> [Stored data entries]:
-- ==== Sys2Proof/Laws/Kinds.lean ====
section
/-! SUPPORT. The number of every register field's register. -/

set_option linter.all false

namespace Sys2Proof.Machine

theorem regKind_cap {k : Nat} (_h1 : 0x0 ≤ k % 0x4000000) (h2 : k % 0x4000000 < 0x10000) :
    regKind k = kindCap (k % 0x4000000) := by
  simp only [regKind]; rw [if_pos (by omega)]

theorem regKind_zld {k : Nat} (h1 : 0x10000 ≤ k % 0x4000000) (h2 : k % 0x4000000 < 0x20000) :
    regKind k = kindZld (k % 0x4000000) := by
  simp only [regKind]; rw [if_neg (by omega), if_pos (by omega)]

theorem regKind_keep {k : Nat} (h1 : 0x20000 ≤ k % 0x4000000) (h2 : k % 0x4000000 < 0x30000) :
    regKind k = kindKeep (k % 0x4000000) := by
  simp only [regKind]; rw [if_neg (by omega), if_neg (by omega), if_pos (by omega)]

theorem regKind_pace {k : Nat} (h1 : 0x30000 ≤ k % 0x4000000) (h2 : k % 0x4000000 < 0x40000) :
    regKind k = kindPace (k % 0x4000000) := by
  simp only [regKind]; (iterate 3 rw [if_neg (by omega)]); rw [if_pos (by omega)]

theorem regKind_route {k : Nat} (h1 : 0x40000 ≤ k % 0x4000000) (h2 : k % 0x4000000 < 0x60000) :
    regKind k = kindRoute (k % 0x4000000) := by
  simp only [regKind]; (iterate 4 rw [if_neg (by omega)]); rw [if_pos (by omega)]

theorem regKind_host {k : Nat} (h1 : 0x60000 ≤ k % 0x4000000) (h2 : k % 0x4000000 < 0x80000) :
    regKind k = kindHost (k % 0x4000000) := by
  simp only [regKind]; (iterate 5 rw [if_neg (by omega)]); rw [if_pos (by omega)]

theorem regKind_lane {k : Nat} (h1 : 0x80000 ≤ k % 0x4000000) (h2 : k % 0x4000000 < 0xa0000) :
    regKind k = kindLane (k % 0x4000000) := by
  simp only [regKind]; (iterate 6 rw [if_neg (by omega)]); rw [if_pos (by omega)]

theorem regKind_isp {k : Nat} (h1 : 0xa0000 ≤ k % 0x4000000) (h2 : k % 0x4000000 < 0xc0000) :
    regKind k = kindIsp (k % 0x4000000) := by
  simp only [regKind]; (iterate 7 rw [if_neg (by omega)]); rw [if_pos (by omega)]

theorem regKind_ingest {k : Nat} (h1 : 0xc0000 ≤ k % 0x4000000) (h2 : k % 0x4000000 < 0xd0000) :
    regKind k = kindIngest (k % 0x4000000) := by
  simp only [regKind]; (iterate 8 rw [if_neg (by omega)]); rw [if_pos (by omega)]

theorem regKind_kv {k : Nat} (h1 : 0xd0000 ≤ k % 0x4000000) (h2 : k % 0x4000000 < 0xe0000) :
    regKind k = kindKv (k % 0x4000000) := by
  simp only [regKind]; (iterate 9 rw [if_neg (by omega)]); rw [if_pos (by omega)]

theorem regKind_mot {k : Nat} (h1 : 0xe0000 ≤ k % 0x4000000) (h2 : k % 0x4000000 < 0xf0000) :
    regKind k = kindMot (k % 0x4000000) := by
  simp only [regKind]; (iterate 10 rw [if_neg (by omega)]); rw [if_pos (by omega)]

theorem regKind_fio {k : Nat} (h1 : 0xf0000 ≤ k % 0x4000000) (h2 : k % 0x4000000 < 0x100000) :
    regKind k = kindFio (k % 0x4000000) := by
  simp only [regKind]; (iterate 11 rw [if_neg (by omega)]); rw [if_pos (by omega)]

theorem regKind_time {k : Nat} (h1 : 0x100000 ≤ k % 0x4000000) (h2 : k % 0x4000000 < 0x110000) :
    regKind k = kindTime (k % 0x4000000) := by
  simp only [regKind]; (iterate 12 rw [if_neg (by omega)]); rw [if_pos (by omega)]

theorem regKind_peer {k : Nat} (h1 : 0x110000 ≤ k % 0x4000000) (h2 : k % 0x4000000 < 0x120000) :
    regKind k = kindPeer (k % 0x4000000) := by
  simp only [regKind]; (iterate 13 rw [if_neg (by omega)]); rw [if_pos (by omega)]

theorem regKind_safe {k : Nat} (h1 : 0x120000 ≤ k % 0x4000000) (h2 : k % 0x4000000 < 0x130000) :
    regKind k = kindSafe (k % 0x4000000) := by
  simp only [regKind]; (iterate 14 rw [if_neg (by omega)]); rw [if_pos (by omega)]

theorem regKind_integ {k : Nat} (h1 : 0x130000 ≤ k % 0x4000000) (h2 : k % 0x4000000 < 0x140000) :
    regKind k = kindInteg (k % 0x4000000) := by
  simp only [regKind]; (iterate 15 rw [if_neg (by omega)]); rw [if_pos (by omega)]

> [DIRECTIONS]: Word for word, repeat the line holding "regKind k = kindInteg" and all lines after it through the end of the entries above.

> [TASK OUTPUT]:
    regKind k = kindInteg (k % 0x4000000) := by
  simp only [regKind]; (iterate 15 rw [if_neg (by omega)]); rw [if_pos (by omega)]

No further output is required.